# Turbo Levo Trailwatts Supplemental Battery



## Will Fisher (May 12, 2015)

Was surprised I couldn’t find anything about this on here yet so figured I’d post. I have a 2018 Levo Carbon and was looking for a supplemental battery for longer exploration rides, and the Specialized one only works for the SL. Found these guys Trailwatts out of the UK and ordered one of their large 378wh batteries. Here’s what it looks like rigged up. Weight (excluding the wiring harness) is 1775 grams. Just installed it late yesterday and rained all day today so haven’t gotten it out on the trails yet but so far so good.


----------



## MikeTowpathTraveler (Aug 12, 2015)

Very nice looking bike and the Trailwatts battery looks like a well designed, smart fit. I have a Haibike with the Yamaha drive system, so my interest lies not so much in the battery, but the process in getting a battery shipped from England to the states....cost, etc. 

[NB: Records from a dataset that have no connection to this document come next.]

/-- A second grant after a grant changes nothing. -/
theorem arrayGrant_again (s : State) : arrayGrant (arrayGrant s) = arrayGrant s := by
  rcases ha : s.arrPort.access with _ | acc
  · rcases hl : s.arrPort.loaderWait with _ | g
    · rcases hw : s.arrPort.storeWait with _ | r
      · rw [arrayGrant_idle hl hw, arrayGrant_idle hl hw]
      · by_cases hr : r.mayRun s.rows.loader = true
        · exact arrayGrant_busy (by simp [arrayGrant, ha, hl, hw, hr])
        · have : arrayGrant s = s := by simp [arrayGrant, ha, hl, hw, hr]
          rw [this, this]
    · exact arrayGrant_busy (by simp [arrayGrant, ha, hl])
  · have : arrayGrant s = s := arrayGrant_busy (by rw [ha]; rfl)
    rw [this, this]

/-- The grant that follows a request finds nothing more to grant. -/
theorem arrayGrant_storeRequest (r : StoreReq) (s : State) : arrayGrant (storeRequest r s) = storeRequest r s := by
  rcases hb : s.storeBusy with _ | _
  · rw [storeRequest_free r hb, arrayGrant_again]
  · rw [storeRequest_busy r hb]
    apply arrayGrant_busy
    unfold State.storeBusy at hb
    rcases ha : s.arrPort.access with _ | acc
    · simp [ha] at hb
    · rfl

/-- A request counts its pulse exactly when it is granted at once. -/
theorem storeRequest_counts {s : State} {f : InFlight} (r : StoreReq) (h : s.store.inFlight = some f) :
    ∃ n, (storeRequest r s).countsGrant r 0 n ∧ (storeRequest r s).store = { s.store with
      inFlight := some (if n = 1 then f.countGrant r else f), deferred := s.putsOff r } := by
  have h0 : s.store = { s.store with inFlight := some f } := by rw [← h]
  rcases hb : s.storeBusy with _ | _
  case true =>
    refine ⟨0, ?_, ?_⟩
    · rw [storeRequest_busy _ hb]
      unfold State.countsGrant
      unfold State.storeBusy at hb
      rw [if_neg]
      rintro ⟨k, -⟩
      simp only at k
      rw [k] at hb
      cases r <;> simp at hb
    · rw [storeRequest_busy _ hb]
      simp [State.putsOff, hb, h]
  have hd : s.putsOff r = s.store.deferred := by simp [State.putsOff, hb]
  rw [storeRequest_free _ hb, hd]
  rcases ha : s.arrPort.access with _ | acc
  · rcases hl : s.arrPort.loaderWait with _ | g
    · by_cases hr : r.mayRun s.rows.loader = true
      · exact ⟨1, by simp [State.countsGrant, arrayGrant, ha, hl, hr], by simp [arrayGrant, ha, hl, hr, h]⟩
      · refine ⟨0, by simp [State.countsGrant, arrayGrant, ha, hl, hr], ?_⟩
        simpa [arrayGrant, ha, hl, hr] using h0
    · exact ⟨0, by simp [State.countsGrant, arrayGrant, ha, hl], by simpa [arrayGrant, ha, hl] using h0⟩
  · exact ⟨0, by simp [State.countsGrant, arrayGrant, ha], by simpa [arrayGrant, ha] using h0⟩

theorem countsGrant_add {t : State} {r : StoreReq} {n : Nat} (h : t.countsGrant r 0 n) (k : Nat) :
    t.countsGrant r k (k + n) := by
  unfold State.countsGrant at *
  split at h <;> simp_all

/-- A program pulse presented with LOWV# high. -/
theorem presentPulse_pulse {s : State} {f : InFlight} {p : ProgOp} (u : ArrUnit) (hl : s.part.lowv = false)
    (h : s.store.inFlight = some f) (hp : f.prog = some p) :
    s.presents (presentPulse (.pulse u) s) (.pulse u) ∧
      ∃ n, (presentPulse (.pulse u) s).countsGrant (.pulse u) p.pulses n ∧ (presentPulse (.pulse u) s).store =
        { s.store with
          inFlight := some { f with prog := some { p with pulses := n } }, deferred := s.putsOff (.pulse u) } := by
  have e : presentPulse (.pulse u) s = storeRequest (.pulse u) s := by simp [presentPulse, hl]
  rw [e]
  refine ⟨presents_storeRequest _ _, ?_⟩
  obtain ⟨n, hn, hs⟩ := storeRequest_counts (.pulse u) h
  refine ⟨p.pulses + n, countsGrant_add hn _, ?_⟩
  rw [hs]
  unfold State.countsGrant at hn
  split at hn <;> subst hn <;> simp [InFlight.countGrant, hp]
  rw [← hp]

/-- A sub-pulse presented with LOWV# high. -/
theorem presentPulse_subPulse {s : State} {f : InFlight} {e : EraseOp} (u : EraseUnit) (hl : s.part.lowv = false)
    (h : s.store.inFlight = some f) (he : f.erase = some e) :
    s.presents (presentPulse (.subPulse u) s) (.subPulse u) ∧
      ∃ n, (presentPulse (.subPulse u) s).countsGrant (.subPulse u) e.given n ∧ (presentPulse (.subPulse u) s).store =
        { s.store with
          inFlight := some { f with erase := some { e with given := n } }, deferred := s.putsOff (.subPulse u) } := by
  have e1 : presentPulse (.subPulse u) s = storeRequest (.subPulse u) s := by simp [presentPulse, hl]
  rw [e1]
  refine ⟨presents_storeRequest _ _, ?_⟩
  obtain ⟨n, hn, hs⟩ := storeRequest_counts (.subPulse u) h
  refine ⟨e.given + n, countsGrant_add hn _, ?_⟩
  rw [hs]
  unfold State.countsGrant at hn
  split at hn <;> subst hn <;> simp [InFlight.countGrant, he]
  rw [← he]

/-- With LOWV# high the grant that follows a presented pulse finds nothing more to grant. -/
theorem arrayGrant_presentPulse (r : StoreReq) {s : State} (hl : s.part.lowv = false) :
    arrayGrant (presentPulse r s) = presentPulse r s := by
  simp [presentPulse, hl, arrayGrant_storeRequest]

/-- A program operation begins with LOWV# high and the pulse count `k`, below the limit. -/
theorem startProg_counts {s : State} {f : InFlight} (u : ArrUnit) (l : List Byte) {k : Nat} (hk : k < 12)
    (hl : s.part.lowv = false) (h : s.store.inFlight = some f) :
    s.presents (startProg u l k s) (.pulse u) ∧ arrayGrant (startProg u l k s) = startProg u l k s ∧
      ∃ n, (startProg u l k s).countsGrant (.pulse u) k n ∧ (startProg u l k s).store = { s.store with
        inFlight := some { f with
          prog := some { place := u, target := l, set := pulsedPlaces l, pulses := n, phase := .pulsing } }
        deferred := s.putsOff (.pulse u) } := by
  have hf : firstSet l = pulsedPlaces l := by
    unfold firstSet differing pulsedPlaces
    apply List.filter_congr
    intro j hj
    rw [List.mem_range] at hj
    simp [byteAt, List.getD, hj, eq_comm]
  have e : startProg u l k s = presentPulse (.pulse u) (s.withFlight fun f => { f with
      prog := some { place := u, target := l, set := pulsedPlaces l, pulses := k, phase := .pulsing } }) := by
    unfold startProg
    dsimp only
    rw [if_neg (by omega), hf]
  rw [e]
  have hl' : (s.withFlight fun f => { f with
      prog := some { place := u, target := l, set := pulsedPlaces l, pulses := k, phase := .pulsing } }).part.lowv
        = false := hl
  obtain ⟨h1, n, h2, h3⟩ := presentPulse_pulse (f := { f with
    prog := some { place := u, target := l, set := pulsedPlaces l, pulses := k, phase := .pulsing } }) u hl'
    (by simp [State.withFlight, h]) rfl
  exact ⟨h1.from rfl rfl rfl, arrayGrant_presentPulse _ hl', n, h2, h3⟩
/-- With LOWV# asserted the operation is cut where it would present its first pulse. -/
theorem startProg_cut {s : State} (u : ArrUnit) (l : List Byte) {k : Nat} (hk : k < 12) (hl : s.part.lowv = true) :
    startProg u l k s = cutBySupply (s.withFlight fun f => { f with
      prog := some { place := u, target := l, set := firstSet l, pulses := k, phase := .pulsing } }) := by
  unfold startProg
  dsimp only
  rw [if_neg (by omega), presentPulse, withFlight_part, hl]
  rfl

/-- A wanted read of the command in flight completes: it is delivered on the free port. -/
theorem arrayReadComplete_flight {s : State} {f : InFlight} {u : ArrUnit}
    (h : s.arrPort.access = some (.store (.read u) false)) (hs : s.store.scan = none) (hf : s.store.inFlight = some f) :
    arrayReadComplete s = arrayGrant (flightRead f (s.rawBytes u) s.portFree) := by
  have hs' : (freeArrayPort s).store.scan = none := hs
  have hf' : (freeArrayPort s).store.inFlight = some f := hf
  simp only [arrayReadComplete, h, storeReadDone, hs', hf']
  rfl

/-- The verify read of a program operation decides how it goes on. -/
theorem flightRead_verify {f : InFlight} {p : ProgOp} (hp : f.prog = some p) (hv : p.phase = .verifying)
    (raw : List Byte) (s : State) : flightRead f raw s = progVerified f p raw s := by
  unfold flightRead; rw [hp]; simp [hv]

/-- A verify read that finds the target ends the operation. -/
theorem progVerified_done {f : InFlight} {p : ProgOp} {raw : List Byte} (h : raw = p.target) (s : State) :
    progVerified f p raw s = progDone f p s := by
  subst h
  have : differing p.target p.target = [] := by simp [differing]
  simp [progVerified, this]

/-! ## The operations that begin with a pulse -/

theorem prewriteUnit_eq (u : EraseUnit) (k : Nat) : u.prewriteUnit k = prewriteTarget u k := by cases u <;> rfl

theorem prewriteUnit_size (u : EraseUnit) (k : Nat) : (prewriteTarget u k).size = prewriteSize u k := by
  cases u
  · simp only [prewriteTarget, prewriteSize]; split <;> rfl
  · rfl

/-- Every byte of a prewrite is pulsed. -/
theorem pulsedPlaces_zero (n : Nat) : pulsedPlaces (List.replicate n 0) = List.range n := by
  unfold pulsedPlaces
  rw [List.filter_eq_self.2]
  · simp
  · intro k hk
    simp at hk
    simp [byteAt, List.getD, hk]

/-- An operation of a prewrite begins with LOWV# high. -/
theorem startPrewrite_counts {s : State} {f : InFlight} (u : EraseUnit) (k : Nat) (hl : s.part.lowv = false)
    (h : s.store.inFlight = some f) :
    s.presents (startPrewrite u k s) (.pulse (prewriteTarget u k)) ∧
      arrayGrant (startPrewrite u k s) = startPrewrite u k s ∧
      ∃ n, (startPrewrite u k s).countsGrant (.pulse (prewriteTarget u k)) 0 n ∧ (startPrewrite u k s).store =
        { s.store with
          inFlight := some { f with
            prog := some (prewriteOp u k n), erase := some { target := u, stage := .prewrite k, pace := 0, given := 0 } }
          deferred := s.putsOff (.pulse (prewriteTarget u k)) } := by
  let g := fun f : InFlight => { f with erase := some { target := u, stage := .prewrite k, pace := 0, given := 0 } }
  have e : startPrewrite u k s =
      startProg (prewriteTarget u k) (List.replicate (prewriteSize u k) 0) 0 (s.withFlight g) := by
    rw [← prewriteUnit_eq, ← prewriteUnit_size, ← prewriteUnit_eq]; rfl
  obtain ⟨h1, h2, n, h3, h4⟩ := startProg_counts (s := s.withFlight g) (f := g f) (prewriteTarget u k)
    (List.replicate (prewriteSize u k) 0) (k := 0) (by decide) hl (by simp [State.withFlight, h])
  rw [e]
  refine ⟨h1.from rfl rfl rfl, h2, n, h3, ?_⟩
  rw [h4, pulsedPlaces_zero]
  rfl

There is a company in Germany that makes a 750wh battery for my H-bike, but there appears to be not one business in that country that will ship that battery to NJ (or anywhere else in the US, for that matter).

Good riding with the supplemental battery and look forward to your long term ownership report!


----------



## Will Fisher (May 12, 2015)

Mike, the battery shipped from within the US for free via UPS and the harness from England. Will report back once I give it a go. Curious to see whether the motor draws from both or one then the other.


----------



## Waterat Pat (Mar 22, 2007)

I have had the Trailwatts for about a year on my 2020 Levo Comp. The TCU just sees one battery just bigger so it drains both simultaneously. You cannot use it as a backup in fact they specifically state not to do that. They are very well put together and work great for the big days.


----------